Despite this setback, or perhaps even spurred by it, the industry continued to introduce innovative new engine designs that increased both efficiency and power. For example, Caterpillar replaced its 3406E model with the C-15 and the C-16. Not only did this extend the company's model numeration past C-10 and C-12, it also incorporated design specifications from these other models into their designs, such as the ADEM (Advanced Diesel Engine Management) 2000 electronic control system to monitor the engine's function. The new models were 200 pounds lighter, quieter, more reliable, and more fuel-efficient than their predecessor, the 3406E. Cummins also introduced new designs: the ISX series with optional additional torque, and the Signature 600 engine that delivered 600 horsepower at 2,000 revolutions per minute.
In 2003, the Environmental Protection Agency estimated that non-road diesel engine emissions could be reduced by 90 percent with the newer planned regulations.
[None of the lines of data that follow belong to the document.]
/-- A word is its frame again. -/
theorem short_fieldsOf {w : Word} (h : (fieldsOf w).top = 0) :
    short (fieldsOf w).cls (fieldsOf w).op (fieldsOf w).d (fieldsOf w).a (fieldsOf w).b = [w] := by
  rw [short, ← h]
  exact congrArg (fun v => [v]) (word_fieldsOf w)

theorem long_fieldsOf {w0 w1 : Word} (h0 : (fieldsOf w0).top = 1) (h1 : (fieldsOf w1).top = 0)
    (hc : (fieldsOf w1).cls = 0) :
    long (fieldsOf w0).cls (fieldsOf w0).op (fieldsOf w1).op (fieldsOf w0).d (fieldsOf w0).a (fieldsOf w0).b
      (fieldsOf w1).d (fieldsOf w1).a (fieldsOf w1).b = [w0, w1] := by
  have first := word_fieldsOf w0
  have second := word_fieldsOf w1
  rw [long, ← h0, ← h1, ← hc]
  exact congrArg₂ (fun v v' => [v, v']) first second

theorem encode_of_decode_short {w0 : Word} {rest : List Word} {i : Instr} (hb : w0.getLsbD 15 = false)
    (h : decode (w0 :: rest) = .ok i) : encode i = [w0] := by
  rw [decode_short rest hb] at h
  exact (encode_of_decode16 h).trans (short_fieldsOf (fieldsOf_top_eq_zero.2 hb))

theorem encode_of_decode_long {w0 w1 : Word} {rest : List Word} {i : Instr} (hb : w0.getLsbD 15 = true)
    (h : decode (w0 :: w1 :: rest) = .ok i) : encode i = [w0, w1] := by
  rw [decode_long w1 rest hb] at h
  obtain ⟨top, cls, he⟩ := encode_of_decode32 h
  exact he.trans (long_fieldsOf (fieldsOf_top_eq_one.2 hb) top cls)

/-- Settles O2: bit 15 of the first word says how many words the decoder has read, and their frames are the encoding. -/
theorem encodeDecode : Obligations.EncodeDecode := by
  intro ws i h
  cases ws with
  | nil => cases h
  | cons w0 rest =>
    have words := decode_words h
    cases hb : w0.getLsbD 15 with
    | false =>
      rw [words, hb, encode_of_decode_short hb h]
      rfl
    | true =>
      cases rest with
      | nil => cases (decode_truncated hb).symm.trans h
      | cons w1 rest =>
        rw [words, hb, encode_of_decode_long hb h]
        rfl

end Sys2Proof
end

section
/-!
PROOFS. The checks before an instruction (R23, R254, R298) and how an instruction can end once they have passed.
-/

namespace Sys2Proof.Machine

/-- How an instruction can end once its registers, its pair and its NOP32_EFFECTS are checked: with a next state, or
with one of the two faults that depend on operands or memory. -/
inductive AfterChecks : Result → Prop
  | next (t : State) : AfterChecks (.next t)
  | overlap : AfterChecks (.fault .unspecifiedOverlap)
  | unwritten (a : DataAddr) : AfterChecks (.fault (.unwrittenRead a))

theorem AfterChecks.finish {α : Type} {r : Access α} {s : State} {k : α → Result} (h : ∀ a, AfterChecks (k a)) :
    AfterChecks (r.finish s k) := by
  cases r with
  | done a => exact h a
  | busError _ => exact .next _
  | unwritten a => exact .unwritten a

theorem AfterChecks.overlapOr {k : Result} {c : Prop} [Decidable c] (h : AfterChecks k) :
    AfterChecks (if c then .fault .unspecifiedOverlap else k) := by
  split
  · exact .overlap
  · exact h

/-! The shapes whose checks are not the check of the named registers alone. -/

theorem checkRegs_cons_present {n : RegNum} {ns : List RegNum} {s : State} (k : Result) (h : s.hasReg n = true) :
    checkRegs (n :: ns) s k = checkRegs ns s k := by
  simp only [checkRegs, List.find?_cons, h, Bool.not_true]

theorem State.HasPair.hasReg {s : State} {d : RegNum} (h : s.HasPair d) : s.hasReg d = true := by
  obtain ⟨-, next⟩ := h
  exact decide_eq_true (by omega)

/-- R(d+1) exists and with it Rd, so a good pair passes the check of Rd. -/
theorem checkPair_checkRegs {d : RegNum} {ns : List RegNum} {s : State} (k : Result) (h : s.HasPair d) :
    checkPair d s (checkRegs ns s k) = checkRegs (d :: ns) s k := by
  rw [checkPair_good _ h, checkRegs_cons_present k h.hasReg]

theorem jumpLong_checked {d : RegNum} {s : State} (h : s.HasPair d) :
    jumpLong d s = checkRegs [d] s (.next (s.goto (s.pair d))) :=
  (checkPair_checkRegs (ns := []) _ h)

/-- A 32-bit NOP that is not refused checks its register and completes. -/
theorem execNop32_checked {d : RegNum} {imm : BitVec 12} {s : State}
    (h : s.config.nop32 = .refuse → imm.toNat = 1 ∨ 5 ≤ imm.toNat) :
    ∃ t, execNop32 d imm s = checkRegs [d] s (.next t) := by
  unfold execNop32
  split
  next => exact ⟨_, rfl⟩
  next effect =>
    split
    next refuse => exact absurd (h refuse) effect
    next => exact ⟨_, rfl⟩
    next => exact ⟨_, rfl⟩

/-- Every instruction but a long jump with a bad pair and a refused 32-bit NOP checks the registers it names, all of
them and before anything else. -/
theorem exec_checked {i : Instr} {s : State} (hp : ∀ d, i.pair = some d → s.HasPair d)
    (hn : ∀ d imm, i = .nop32 d imm → s.config.nop32 = .refuse → imm.toNat = 1 ∨ 5 ≤ imm.toNat) :
    ∃ k, exec i s = checkRegs i.named s k ∧ AfterChecks k := by
  cases i with
  | ldb16 | ldw16 | ldbPost16 | ldwPost16 | ldbPre16 | ldwPre16 | stb16 | stw16 | stbPost16 | stwPost16 | stbPre16
  | stwPre16 | ldb32 | ldw32 | ldbPost32 | ldwPost32 | ldbPre32 | ldwPre32 | stb32 | stw32 | stbPost32 | stwPost32
  | stbPre32 | stwPre32 => exact ⟨_, rfl, .overlapOr (.finish fun _ => .next _)⟩
  | jal16 | jal32 => exact ⟨_, rfl, .overlapOr (.next _)⟩
  | nop32 d imm =>
    obtain ⟨t, ht⟩ := execNop32_checked (hn d imm rfl)
    exact ⟨_, ht, .next t⟩
  | jmpl32 d => exact ⟨_, jumpLong_checked (hp d rfl), .next _⟩
  | jall32 d b => exact ⟨_, checkPair_checkRegs _ (hp d rfl), .overlapOr (.next _)⟩
  | jeql32 d | jnel32 d | jltsl32 d | jlesl32 d | jltul32 d | jleul32 d =>
    exact ⟨_, checkPair_checkRegs _ (hp d rfl), .next _⟩
  | _ => exact ⟨_, rfl, .next _⟩

/-- Settles O22: the check of the named registers finds the missing one. -/
theorem registerOutOfRange : Obligations.RegisterOutOfRange := by
  intro i s hp hn missing
  obtain ⟨k, checked, -⟩ := exec_checked hp hn
  rw [checked]
  exact checkRegs_missing k missing

/-- Settles O23: each of the eight long jumps checks its pair before anything else. -/
theorem longJumpPair : Obligations.LongJumpPair := by
  intro i d s hi bad
  cases i with
  | jmpl32 | jall32 | jeql32 | jnel32 | jltsl32 | jlesl32 | jltul32 | jleul32 =>
    cases hi
    exact checkPair_bad _ bad
  | _ => cases hi

/-- A 32-bit NOP with an effect faults under the setting `refuse`, whatever its register. -/
theorem execNop32_refused {d : RegNum} {imm : BitVec 12} {s : State} (hr : s.config.nop32 = .refuse)
    (h : ¬ (imm.toNat = 1 ∨ 5 ≤ imm.toNat)) :
    execNop32 d imm s = .fault (.reservedInstruction .nop32Refused) := by
  rw [execNop32, if_neg h, hr]

theorem checkRegs_not_refused {ns : List RegNum} {s : State} {k : Result} {r : Refusal} (hk : AfterChecks k) :
    checkRegs ns s k ≠ .refused r := by
  unfold checkRegs
  split
  · exact nofun
  · cases hk <;> exact nofun

/-- No instruction answers that it has no meaning. -/
theorem exec_not_refused (i : Instr) (s : State) (r : Refusal) : exec i s ≠ .refused r := by
  by_cases hp : ∀ d, i.pair = some d → s.HasPair d
  case neg =>
    push Not at hp
    obtain ⟨d, hd, bad⟩ := hp
    rw [longJumpPair i d s hd bad]
    exact nofun
  case pos =>
    by_cases hn : ∀ d imm, i = .nop32 d imm → s.config.nop32 = .refuse → imm.toNat = 1 ∨ 5 ≤ imm.toNat
    case neg =>
      push Not at hn
      obtain ⟨d, imm, rfl, refuse, small⟩ := hn
      change execNop32 d imm s ≠ _
      rw [execNop32_refused refuse (by omega)]
      exact nofun
    case pos =>
      obtain ⟨k, checked, hk⟩ := exec_checked hp hn
      rw [checked]
      exact checkRegs_not_refused hk

/-- Settles O13: the run state is looked at first; no execution is refused; and what is no NOP keeps the run state. -/
theorem stepsWhileRunning : Obligations.StepsWhileRunning := by
  refine ⟨?ended, ?running, ?stopped⟩
  case ended =>
    intro s h
    unfold step
    split
    next => rfl
    next => rfl
    next running => exact absurd running h
  case running =>
    intro s r running
    simp only [step, running]
    split
    next => exact nofun
    next => exact nofun
    next =>
      split
      next => exact nofun
      next i _ => exact exec_not_refused i s r
  case stopped =>
    intro s t h stopped
    obtain ⟨running, ⟨a, -, rfl⟩ | ⟨ws, i, fetched, decoded, executed⟩⟩ := step_next h
    · exact absurd running stopped
    · refine ⟨ws, i, fetched, decoded, ?_⟩
      by_contra notNop
      have kept := keptByWrites_run.exec_of_not_nop executed (Bool.not_eq_true _ ▸ notNop)
      exact stopped (kept.trans running)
Due to the emission regulations into the year 2007, manufacturers were adding particulate filters as standard components of the diesel engine. The filters were designed to act as barriers, preventing the diesel emissions from being released into the air. In addition, engines manufactured in earlier years were being retrofitted with the filters by the thousands. In certain heavy-duty engines, the high temperatures of the exhaust allowed for passive filtering. This was the filter of choice for retrofitting existing engines in the early 2000s. All of the filtering systems were expected to need active management in order to remain compliant and in working order, especially with the stricter regulations expected in the years ahead.
In late 2003, the industry had recovered somewhat from the EPA compliance requirements and stood ready to spend research and development hours and dollars on innovative products. The challenge was to manufacture products that were both compliant with emissions standards and the right design to fit with standard equipment,
and also more powerful and reliable than ever before. Looking ahead, hydrogen fuel was one power alternative garnering lots of attention by those in the marine transportation industry. For large offshore service vessels, diesel-electric power was seen as more economical over than long haul than other propulsion methods, primarily due to fuel cost savings. Manufacturers were looking to design systems that could be easily tailored to current needs, whatever they may become.
The fortunes of U.S. diesel engine makers depend heavily on the market for heavy-duty trucks. The end-user has the option of choosing his own engine, so companies must impress both truck operators and truck makers, which may decide to make an engine standard on a specific line. Although the heavy-duty truck market fell in the mid-to-late 1990s, it was still healthy by historical standards. Some industry observers thought the traditional boom-and-bust cycle of the industry had softened somewhat, due to modest inflation and a more stable economy. According to the U.S. Department of Labor, Bureau of Labor Statistics' Economic and Employment Projections , output for the transportation equipment manufacturing industry as a whole was expected to increase every year until 2012, at the same time that employment was projected to decrease annually for the industry.